Complexity Avoidance of Users is in direct contrast with the Vendor Fatigue of Buyers. In my market, Education, the desire to serve more and more customer needs to capture greater and greater value isn’t just tempting, it is the way of the land. Complexity Avoidance is particularly ornery in cases where the organization is buying software with the idea everyone organization-wide should be using it. But instead, everyone avoids using the organization-purchased app and instead uses whatever feels good for them. A company can feel successful because it’s winning deals, but it may not match actual penetration, adoption, retention and loyalty on the ground.

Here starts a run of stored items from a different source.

/-- Settles O53, by the things a step can be (`step_cases`): an element consumed keeps both, a transfer moves a record, and a
reset leaves a session with no time in it. -/
theorem stepKeepsSpansPositive : Obligations.StepKeepsSpansPositive := by
  intro s t hinv htime hout ht
  have houtHost : ∀ rest, OutputPositive { s with host := rest } := fun _ => outputPositive_congr hout rfl rfl
  obtain hw | ⟨x, rest, -, -, hf⟩ | ⟨held, m, rest, -, -, hmove⟩ := step_cases s
  · cases hw.symm.trans ht
    exact ⟨htime, hout⟩
  · exact feedOne_keepsSpans (inv_setHost hinv rest) (timeInv_congr htime rfl rfl rfl) (houtHost rest) (hf.symm.trans ht)
  · obtain ⟨-, hs⟩ | ⟨v, -, hs⟩ | ⟨cfg, -, hs⟩ := hmove <;> cases hs.symm.trans ht
    · exact ⟨timeInv_congr htime (by simp) (by simp) (by simp), outputPositive_takeRecord (houtHost _)⟩
    · exact ⟨timeInv_of_emptySession rfl rfl, outputPositive_blockReset (houtHost _) _⟩
    · exact ⟨timeInv_of_emptySession rfl rfl, outputPositive_blockReset (houtHost _) _⟩

end Sys2Proof.Machine
end

/-! The records of a completed frame (43_trailer.md R101 to R104), their labels and their number (43_trailer.md R109), and what of
the payload they do not depend on (43_trailer.md R106, R107, R111). -/

section
namespace Sys2Proof.Machine

/-! ### The records of R101 -/

theorem byteShown_eq_ofNat (b : Byte) : byteShown b = BitVec.ofNat 11 b.toNat :=
  BitVec.eq_of_toNat_eq (by simp [byteShown])

/-- The CHANNEL record counted from 0, as the statements list the channels. -/
theorem channelRecord_succ (buf : List TimestampedByte) (t0 bd : Time) (j : Nat) :
    channelRecord buf t0 bd (j + 1) = ⟨.channel, BitVec.ofNat 8 (j + 1), channelValue buf (j + 1),
      t0 + 11 * (j : Time) * bd, t0 + 11 * ((j : Time) + 1) * bd⟩ := by
  simp [channelRecord, annotation, channelStart, channelStop]

/-- The four sub-spans of the flags byte, with its last half bit written without a factor. -/
theorem fineTrailer_eq (f r : TimestampedByte) (h : Time) :
    fineTrailer f r h =
      [⟨.failsafe, 0, bitShown f.value 3, f.stop - 4 * h, f.stop - 3 * h⟩,
       ⟨.lostFrame, 0, bitShown f.value 2, f.stop - 3 * h, f.stop - 2 * h⟩,
       ⟨.ch18, 0, bitShown f.value 1, f.stop - 2 * h, f.stop - h⟩,
       ⟨.ch17, 0, bitShown f.value 0, f.stop - h, f.stop⟩,
       ⟨.rssiVal, 0, byteShown r.value, r.start, r.stop⟩] := by
  simp [fineTrailer, annotation, fineEdge, flagFailsafe, flagLostFrame, flagCh18, flagCh17]

theorem closingRecords_fixed (a : MinLenAssign) (k : TimestampedByte) :
    closingRecords (variantRecord a .fixed) k =
      [⟨.crcVal, 0, byteShown k.value, k.start, k.stop⟩, ⟨.finish, 0, 0, k.start, k.stop⟩] := rfl

theorem closingRecords_measured (a : MinLenAssign) (k : TimestampedByte) :
    closingRecords (variantRecord a .measured) k =
      [⟨.crc, 0, 0, k.start, k.stop⟩, ⟨.finish, 0, 0, k.start, k.stop⟩] := rfl

/-- The batch of a CONTROL frame in variant FIXED. -/
theorem processFrame_fixed_control (a : MinLenAssign) {buf : List TimestampedByte} {b0 f r k : TimestampedByte}
    (h : 3 ≤ buf.length) (h0 : buf[0]? = some b0) (hf : buf[buf.length - 3]? = some f)
    (hr : buf[buf.length - 2]? = some r) (hk : buf[buf.length - 1]? = some k) :
    processFrame (variantRecord a .fixed) (some .control) buf = .ok
      (channelRecords buf b0.start (1 / 115200) (channelCount (buf.length - 3)) ++
        fineTrailer f r (halfBit (1 / 115200)) ++ closingRecords (variantRecord a .fixed) k) :=
  processFrame_control h h0 hf hr hk
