-- ==== Sys2Proof/Word.lean ====
section
/-!
DEFINITION. The values the ports carry: bits, nibbles, fp3 patterns, operation selects, the eight named fp3 values, and
native-float words (spec/00_scope.md R6, R7, R12, R14; spec/10_state.md R120 to R123).
-/

namespace Sys2Proof

/-- A Bit: Zero is `0#1` and One is `1#1` (R7, R120). -/
abbrev Bit := BitVec 1

/-- A Nibble on a 4-bit port: port bit 3 is the sign bit, port bit 0 the least significant (R8, R121). -/
abbrev Nibble := BitVec 4

/-- An fp3 pattern as carried on a 3-bit port, one bit each of sign, exponent and mantissa (R122). -/
abbrev F3 := BitVec 3

/-- The operation select `op[4:0]` (R300). -/
abbrev OpSel := BitVec 5

/-- The eight named fp3 values: the document's constants (R14). -/
inductive Fp3 where
  | posZero
  | posOne
  | posInfinity
  | posNan
  | negZero
  | negOne
  | negInfinity
  | negNan
  deriving DecidableEq, Repr

/-- The native float format, parameter `NATIVE_FMT` (R6). -/
inductive NativeFmt where
  | binary32
  | binary64
  deriving DecidableEq, Repr

/-- `FW`: the width of the native float word (R6). -/
def NativeFmt.width : NativeFmt → Nat
  | .binary32 => 32
  | .binary64 => 64

/-- The width of the exponent field `E` (R12). -/
def NativeFmt.expBits : NativeFmt → Nat
  | .binary32 => 8
  | .binary64 => 11

/-- The width of the fraction field `F` (R12). -/
def NativeFmt.fracBits : NativeFmt → Nat
  | .binary32 => 23
  | .binary64 => 52

/-- A native float: an FW-bit word together with the format that gives FW (R123).  Every pattern of the width is a
native float. -/
inductive NativeWord where
  | b32 (w : BitVec 32)
  | b64 (w : BitVec 64)
  deriving DecidableEq, Repr

/-- The format of a native word. -/
def NativeWord.fmt : NativeWord → NativeFmt
  | .b32 _ => .binary32
  | .b64 _ => .binary64

/-- The word read as an unsigned integer. -/
def NativeWord.bits : NativeWord → Nat
  | .b32 w => w.toNat
  | .b64 w => w.toNat

/-- The word of format `fmt` whose unsigned reading is `n` modulo `2 ^ FW`. -/
def NativeWord.ofBits (fmt : NativeFmt) (n : Nat) : NativeWord :=
  match fmt with
  | .binary32 => .b32 (BitVec.ofNat 32 n)
  | .binary64 => .b64 (BitVec.ofNat 64 n)

end Sys2Proof
end

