-- ==== Sys2Proof/Machine/Negator.lean ====
section
/-!
DEFINITION. twos_complement_negator: NOT4, NEG4 (spec/43_negator.md).
-/

namespace Sys2Proof.Machine

/-- NOT4 (R500): every bit flips. -/
def execNot4 (s : State) : Host.Outcome State Fault Refusal := completeR s (~~~(nibbleA s))

/-- NEG4 (R510): the complement of `a` plus 0000 with carry-in 1, through the ripple chain. -/
def execNeg4 (s : State) : Host.Outcome State Fault Refusal :=
  completeRipple s (rippleAdd (~~~(nibbleA s)) 0b0000#4 1#1)

end Sys2Proof.Machine
end

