/-- R670 and R671: the constants; no input is read.  Under the default map their patterns are 001 and 000.  F3MUL with F3ONE's
pattern gives back every non-NaN `p`; F3ADD with F3ZERO's pattern gives back every non-NaN `p` but NEG_ZERO, which it sends to
POS_ZERO.  That `zero()` is POS_ZERO is the spec's own reading (D19), stated as R671 states it; under maps other than the default
the patterns are read by named value (notes/assumptions/6.md). -/
def Obligations.Fp3ConstantsAreIdentities : Prop :=
  ∀ s : State,
    exec .f3one s = .next { s with out := { Outputs.zero s.cfg.fmt with z := pattern s.cfg.f3Map .posOne } }
    ∧ exec .f3zero s = .next { s with out := { Outputs.zero s.cfg.fmt with z := pattern s.cfg.f3Map .posZero } }
    ∧ (s.cfg.f3Map = defaultF3Map →
        exec .f3one s = .next { s with out := { Outputs.zero s.cfg.fmt with z := 0b001#3 } }
        ∧ exec .f3zero s = .next { s with out := { Outputs.zero s.cfg.fmt with z := 0b000#3 } })
    ∧ (s.wf = true → named s.cfg.f3Map s.inp.p ≠ .posNan → named s.cfg.f3Map s.inp.p ≠ .negNan →
        ∃ one zero t u : State, exec .f3one s = .next one ∧ exec .f3zero s = .next zero
          ∧ exec .f3mul (s.drive { s.inp with q := one.out.z }) = .next t ∧ t.out.z = s.inp.p
          ∧ exec .f3add (s.drive { s.inp with q := zero.out.z }) = .next u
          ∧ (named s.cfg.f3Map s.inp.p ≠ .negZero → u.out.z = s.inp.p)
          ∧ (named s.cfg.f3Map s.inp.p = .negZero → named s.cfg.f3Map u.out.z = .posZero))

/-! ## The host's side -/

/-- R311: the pseudo-operations expand into evaluations and give the results of the rule. -/
def Obligations.PseudoOperationResults : Prop :=
  ∀ (s : State) (x y : Nibble) (c : Bit) (w : NativeWord),
    (∃ o : Outputs, programResults s (inc4 (.lit x)) = .ok [o] ∧ o.r = nib (uval x + 1))
    ∧ (∃ o : Outputs, programResults s (dec4 (.lit x)) = .ok [o] ∧ o.r = nib (uval x + 15))
    ∧ (∃ o o' : Outputs, programResults s (sbc4 0 (.lit x) (.lit y) (.lit c)) = .ok [o, o']
        ∧ o.r = ~~~y ∧ o'.r = nib ((uval x : Int) - uval y - 1 + c.toNat)
        ∧ (o'.cout = 1#1 ↔ uval x + c.toNat ≥ uval y + 1))
    ∧ (∃ o o' : Outputs, programResults s (bnor 0 (.lit x) (.lit y)) = .ok [o, o']
        ∧ o'.r = 0b000#3 ++ ~~~(x.extractLsb' 0 1 ||| y.extractLsb' 0 1))
    ∧ (s.wf = true → ∃ o o' : Outputs, programResults s (f3round 0 (.lit w)) = .ok [o, o']
        ∧ o.z = pattern s.cfg.f3Map (bucket w) ∧ o'.fo = native s.cfg.native (bucket w))

/-- A program whose operands name only evaluations issued before them runs to its end from every state: every evaluation of it
has its outputs (R310, R111, D29). -/
def Obligations.WellFormedProgramsRun : Prop :=
  ∀ (s : State) (prog : Program), programWf s.cfg.fmt 0 prog = true →
    ∃ results : List Outputs, programResults s prog = .ok results ∧ results.length = prog.length

/-- R132 and R133: an integer in [-8, 7] becomes the nibble whose signed value it is, any other integer is refused, and every
nibble is reached. -/
def Obligations.NibbleConversionRoundTrip : Prop :=
  (∀ k : Int, -8 ≤ k → k ≤ 7 → ∃ n : Nibble, nibbleOfInt k = .ok n ∧ nibbleToInt n = k)
  ∧ (∀ k : Int, k < -8 ∨ 7 < k → nibbleOfInt k = .error (.integerOutsideNibble k))
  ∧ ∀ n : Nibble, nibbleOfInt (nibbleToInt n) = .ok n

/-- R130 and R131: Bits from booleans and integers, and back. -/
def Obligations.BitConversions : Prop :=
  bitOfBool true = 1#1 ∧ bitOfBool false = 0#1
  ∧ (∀ k : Int, bitOfInt k = if k ≠ 0 then 1#1 else 0#1)
  ∧ bitToInt 0#1 = 0 ∧ bitToInt 1#1 = 1 ∧ bitToBool 0#1 = false ∧ bitToBool 1#1 = true

/-- R8 and R10: the document's index `i` is port bit `3 - i`, `sval` is the two's-complement reading by document index, in
[-8, 7], and `nib` inverts it there; `uval(nib(k)) = k mod 16` for every integer. -/
def Obligations.NibbleReadings : Prop :=
  (∀ n : Nibble, sval n = -8 * ((documentBit n 0).toNat : Int) + 4 * ((documentBit n 1).toNat : Int)
      + 2 * ((documentBit n 2).toNat : Int) + ((documentBit n 3).toNat : Int) ∧ -8 ≤ sval n ∧ sval n ≤ 7)
  ∧ (∀ n : Nibble, uval n = n.toNat)
  ∧ (∀ k : Int, (uval (nib k) : Int) = k % 16)
  ∧ ∀ k : Int, -8 ≤ k → k ≤ 7 → sval (nib k) = k
end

The best companies seem to celebrate their vigilance in designing for Complexity Avoidance. I know it’s cliche, but I point again to the case of Apple. At all of their product launches they pat themselves on the back because they knew how much hard work and thought it took to say this one thing: “Look at this powerful, miraculous product we’re launching. We’ve hidden all the complexity from the user and it works like magic with the intuitive touch of a single button.”

Complexity Avoidance doesn’t have an easy answer. It is the hard thing about this particular hard thing. It is not a problem that you solve, it’s a tension your company has to manage and manage elegantly. You need to do the hard work of setting up your customer development, product management, and design culture in order to effectively create and ship product walking the tight-rope of this tension.

And if you are lucky enough to become a successful growth company, know that you are sailing the uncharted seas of complexity avoidant users on one side, vendor fatigued buyers on another, ahead of you is the Death Star incumbent and behind you are a bunch of little unbundled services offering gaining ground.